The United States has also been birthplace to a number of other anti-war organizations: American Union Against Militarism, American Friends Service Committee (Nobel Laureate peace), Womens International League for Peace and Freedom and more. In addition to American institutional opposition to war there have also been objections to military engagements among some of our most prominent political leaders in the past. Thomas Paine, George Washington and John Adams were proponents of non-interventionism. So too was President Woodrow Wilson. Prominent among the many other Americans who opposed war: Henry David Thoreau, Dr. Albert Einstein (Nobel Laureate physics), Dr. Martin Luther King (Nobel Laureate peace), Dr. John Dewey, Upton Sinclair, Dr. Benjamin Spock, Dr. Linus Pauling (twice Nobel Laureate chemistry and peace), Jane Addams (Nobel Laureate peace) and many others. Other leaders have similarly been wary of the influence of militarism on American society.
As a result of war, corporations have been enthroned and an era of corruption in high places will follow, and the money power of the country will endeavor to prolong its reign by working upon the prejudices of the people until all wealth is aggregated in a few hands and the Republic is destroyed.
President Abraham Lincoln
A letter to Col. William F. Elkins
November 21, 1864
The Lincoln Encyclopedia
Despite earlier resistance to militarism the United States is now recognized as a militaristic state, one which surpasses all others in power and global influence. Our opposition to foreign entanglements effectively ended with the Spanish-American War in 1898. Disapproval resurfaced in World War I and was not seen again as a prominent force until the Vietnam War. Despite a substantial early base for resistance against armed aggression our military behavior has almost become one of the defining features of our nation.
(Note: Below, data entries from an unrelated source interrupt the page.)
-- ==== Sys2Proof/Certificates/Slice0/Obligations.lean ====
section
/-!
DEFINITION. The statements for the provers.  The names `Gives`, `Jumps`, `Raises`, `LoadGives` and their like are those of
`Sys2Proof.Safety`: each says what an instruction changes and that it changes nothing else.
-/

open Sys2Proof Sys2Proof.Machine

/-- After reset every context is FREE with an IDLE grant, at App, and has no entry on its loop stack; every launch record
is UNBUILT; every mailbox is empty; memory reads zero with checks 0xDE; the time base is 0 and every interface is
unlocked. Its storage is in canonical form and its agenda holds steps of other agents only: the premises of
StorageStaysCanonical and EveryStepAnswers hold of it. (13_host_fabric_power.md R344, R26)  That a context which nothing has
placed stands at App, and the other values of the registers that the spec gives no reset value, are the model's choice
(DESIGN CHOICE, log 3). -/
def Obligations.ResetLeaves : Prop :=
  (∀ c, (State.reset.ctx c).run = .free ∧ (State.reset.ctx c).gstate = .idle ∧ (State.reset.ctx c).level = .app ∧
    (State.reset.ctx c).loops = []) ∧
  (∀ r, (State.reset.lrec r).state = 0) ∧ (∀ m, (State.reset.box m).queue = [] ∧ (State.reset.box m).cmd = []) ∧
  (∀ k, readByte State.reset.mem k = 0 ∧ storedCheck State.reset k = 0xDE) ∧ State.reset.now = 0 ∧
  (∀ f, look Tdisp.unlocked State.reset.tdisp f = .unlocked) ∧ State.reset.Sound ∧ State.reset.AgendaOk

/-- From every state whose storage lists its bytes at strictly rising keys and lists no zero byte, whatever agent moves, a
step leads to a state with storage in that form: equal contents are equal data after any run. (05_memory.md,
13_host_fabric_power.md R344) -/
def Obligations.StorageStaysCanonical : Prop :=
  ∀ s t : State, s.Sound → step s = .next t → t.Sound

/-- From every state whose agenda puts only events on other agents, a step answers a next state, and one whose agenda again
puts only events on other agents, so that every step of a run answers: no fault and no refusal, whatever the words at the
program counter, the operands and the levels are. (07_encoding.md R195, 17_traps.md R372, 18_isa_exceptions.md R386)  That
steps come from an agenda is the model's choice (DESIGN CHOICE, log 1). -/
def Obligations.EveryStepAnswers : Prop :=
  ∀ s : State, s.AgendaOk → ∃ t, step s = .next t ∧ t.AgendaOk

/-- When the next entry of the agenda issues context c, or the agenda is empty and c is next in turn, when no event is
pending there, the context may issue and its gang is not being stopped, and when the fetch at its pc gives a word that
decodes to i, then the step is exec of i on the state the fetch left, with c as the current context, active, and its
gang no longer at the point where the Drover moves it. (R30, 17_traps.md R387, 06_ordering.md)  The agenda, and what happens
where it is empty (a tick passes and the contexts that may issue take turns), are the model's choice (DESIGN CHOICE,
log 1). -/
def Obligations.StepRunsTheDecodedWord : Prop :=
  ∀ (s s0 t : State) (c : Nat) (w : IWord) (i : Instr),
    (s.agenda = .issue c :: s0.agenda ∧ s0 = { s with agenda := s0.agenda } ∨
      s.agenda = [] ∧ s0 = { s with now := s.now + 1, rr := c } ∧ ({ s with now := s.now + 1 } : State).nextCtx = some c) →
    s0.tripReady c = false → s0.postReady c = false → s0.promptReady c = false → s0.halted c = false →
    (s0.ctx c).mayIssue = true →
    s0.fetch c (s0.ctx c).pc = (.ok w, t) → decodeC w = .ok i →
    ∃ u, step s = exec i u ∧ u = { t with ctxs := u.ctxs, recs := u.recs, cur := c } ∧
      u.me = { t.ctx c with run := .active } ∧ (∀ d, d ≠ c → u.ctx d = t.ctx d) ∧
      ∀ r, u.lrec r = if r = (t.ctx c).recIdx.toNat then { t.lrec r with fresh := false } else t.lrec r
In 2014 the Congressional Research Service identified 185 instances in which the United States deployed military personnel abroad between 1945 and 2014 (source: Instances of Use of United States Armed Forces Abroad, 1798-2014, Barbara Salazar Torreon , Congressional Research Service, Division of Foreign Affairs, Defense, and Trade, CRS). Covert operations and the distribution of arms to foreign countries are not included.
Not all of these resulted in armed conflict. Nonetheless, they have been unprecedented in number and breadth across the continents of Asia, Europe, Africa, and the Americas. Many of these were significant engagements with more than 30 countries receiving air strikes. Another study reveals that the number of military interventions has been increasing decade to decade; 1945-49: 5, 1950s: 6, 1960s: 8, 1970s: 11, 1980s: 22, 1990s: 66 and 2000-2006: 44 (source: Unwarranted Influence: Chronicling the Rise of US Government Dependence on Conflict, Brian Bogart, Peace Studies; University of Oregon, September, 2007).
Costs: At Home and Abroad
The costs of U.S. war and defense activities are correspondingly without precedent. The Stockholm International Peace Research Institute annually lists the military expenditures of most countries. It also specifies the level of spending as a percentage of each countrys GDP and world share.